P21：For the result after above-mentioned annotation, calculate the correlation between controlling element using the corrplot bags in R and incite somebody to action High related controlling element removes at random, annotation result then is randomly divided into training set and test set two parts, wherein training Collection accounts for the 80% of total collection, and test set accounts for the 20% of total collection, and this step carries out 5 folding cross validations；

P22：Model, the machine learning are established to gained training set annotation matrix of consequence in P21 with different machines learning algorithm Method includes but is not limited to random forest, decision tree, SVMs；And referred to the reliability of test set judgment models, evaluation Mark includes sensitivity sensitivity, specific specificity, precision precision, accuracy and F1 points of the degree of accuracy Number, calculation formula are as follows：

Sensitivity=TP/ (TP+FN)

Specificity=TN/ (TN+FP)

Precision=TP/ (TP+FP)

Accuracy=(TP+TN)/(TP+FN+FP+TN)

F1=2 × TP/ (2 × TP+FP+FN)

P23：The model-evaluation index according to P22, model is optimized using element characteristics selection, comprised the following steps that： Importance ranking of the controlling element to model is obtained by model；Multiple character subsets, set are built according to the importance of element In characteristic maximum be gradually reduced to 1；The optimal subset of model is determined according to model-evaluation index, to predict new complexity Disease-susceptible humans genetic locus.
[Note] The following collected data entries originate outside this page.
-- ==== Sys2Proof/Decode.lean ====
section
/-!
DEFINITION. The decoder of command words (total on every 32-bit word, rejecting by name) and the
encoder, both from the opcode map of `30_encoding.md` R97 and the field table of R81.
-/

namespace Sys2Proof

/-- Why a word is illegal (`30_encoding.md` R95). The name is the model's; the hardware records only
IllegalCommand, code 5, whichever it is (log entry 18). -/
inductive Illegal where
  | reservedOp
  | orderSet
  | reservedBits
  | unusedField
  deriving DecidableEq, Repr

/-- OP, bits 3:0 (R81). -/
def opOf (c : Reg32) : Nat := c.toNat % 16

/-- WSEL, bits 5:4 (R81). -/
def wselOf (c : Reg32) : Nat := c.toNat / 16 % 4

/-- STRICT, bit 6 (R81). -/
def strictOf (c : Reg32) : Bool := c.getLsbD 6

/-- FMT, bit 7 (R81, R84). -/
def fmtOf (c : Reg32) : MemFormat := if c.getLsbD 7 then .store else .lane

/-- `wordsel` (`00_scope.md` R17, `30_encoding.md` R82), on WSEL in 0..3. -/
def wordsel : Nat → WordWidth
  | 0 => .w8
  | 1 => .w16
  | 2 => .w32
  | _ => .w64

/-- The mask of an OP's row (R97): a 1 in every bit that must equal `match`. An OP of 8 to 15 has no
row. -/
def maskOf : Nat → Option Reg32
  | 0 => some 0xFFFFFFFF
  | 1 => some 0xFFFFFFFF
  | 2 => some 0xFFFFFFFF
  | 3 => some 0xFFFFFFCF
  | 4 => some 0xFFFFFF4F
  | 5 => some 0xFFFFFF0F
  | 6 => some 0xFFFFFF4F
  | 7 => some 0xFFFFFF0F
  | _ => none

/-- The `match` column of R97: the OP itself, every other fixed bit 0. -/
def matchOf (op : Nat) : Reg32 := BitVec.ofNat 32 op

/-- The command a word with this OP and these fields stands for (R97). -/
def build (op : Nat) (w : WordWidth) (strict : Bool) (fmt : MemFormat) : Instr :=
  match op with
  | 0 => .nop
  | 1 => .lenc
  | 2 => .ldec
  | 3 => .rbytes w
  | 4 => .pack w fmt
  | 5 => .unpack w strict fmt
  | 6 => .encode w fmt
  | _ => .decode w strict fmt

/-- The name under which an illegal word with a known OP is rejected. -/
def blame (c : Reg32) : Illegal :=
  if c.getLsbD 8 then .orderSet
  else if c.toNat / 512 ≠ 0 then .reservedBits
  else .unusedField

/-- The decoder. A word is legal exactly when `(c & mask(OP)) = match(OP)` (R95). -/
def decode (c : Reg32) : Except Illegal Instr :=
  match maskOf (opOf c) with
  | none => .error .reservedOp
  | some m =>
    if c &&& m = matchOf (opOf c) then
      .ok (build (opOf c) (wordsel (wselOf c)) (strictOf c) (fmtOf c))
    else .error (blame c)

/-! ## The encoder -/

/-- WSEL of a word width (R82). -/
def wselCode : WordWidth → Nat
  | .w8 => 0
  | .w16 => 1
  | .w32 => 2
  | .w64 => 3

/-- FMT of a memory format (R84). -/
def fmtCode : MemFormat → Nat
  | .lane => 0
  | .store => 1

/-- `c = OP | (WSEL << 4) | (STRICT << 6) | (FMT << 7) | (ORDER << 8)` with ORDER = 0 (R81). -/
def packWord (op wsel strict fmt : Nat) : Reg32 :=
  BitVec.ofNat 32 (op ||| wsel <<< 4 ||| strict <<< 6 ||| fmt <<< 7)

/-- The command word of a command (R97). -/
def encode : Instr → Reg32
  | .nop => packWord 0 0 0 0
  | .lenc => packWord 1 0 0 0
  | .ldec => packWord 2 0 0 0
  | .rbytes w => packWord 3 (wselCode w) 0 0
  | .pack w fmt => packWord 4 (wselCode w) 0 (fmtCode fmt)
  | .unpack w strict fmt => packWord 5 (wselCode w) strict.toNat (fmtCode fmt)
  | .encode w fmt => packWord 6 (wselCode w) 0 (fmtCode fmt)
  | .decode w strict fmt => packWord 7 (wselCode w) strict.toNat (fmtCode fmt)

/-- The OP of a command (R97). -/
def opNumber : Instr → Nat
  | .nop => 0
  | .lenc => 1
  | .ldec => 2
  | .rbytes _ => 3
  | .pack _ _ => 4
  | .unpack _ _ _ => 5
  | .encode _ _ => 6
  | .decode _ _ _ => 7

/-- The host's reading of a row of the opcode table: the command of the word whose bits are `w`, of
which the table gives the low `nbits`. A command word is one 32-bit register write (R80), so no byte
order enters. -/
def decodeTableWord (nbits w : Nat) : Option Instr :=
  (decode (BitVec.ofNat 32 (w % 2 ^ nbits))).toOption

end Sys2Proof
end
4. a kind of screening technique that complex disease susceptibility loci is predicted using machine learning according to claim 1, it is special Sign is that the step P3 specifically includes herein below：

P31：The optimal subset of machine learning model is obtained by P2 steps, using the controlling element included in subset to full genome Whole sites is annotated in the range of group；

P32：According to the optimal models of foundation, site whole in the range of full-length genome is predicted, finally given and the positive Controlling element annotates the potential susceptibility loci in similar site, as complex disease.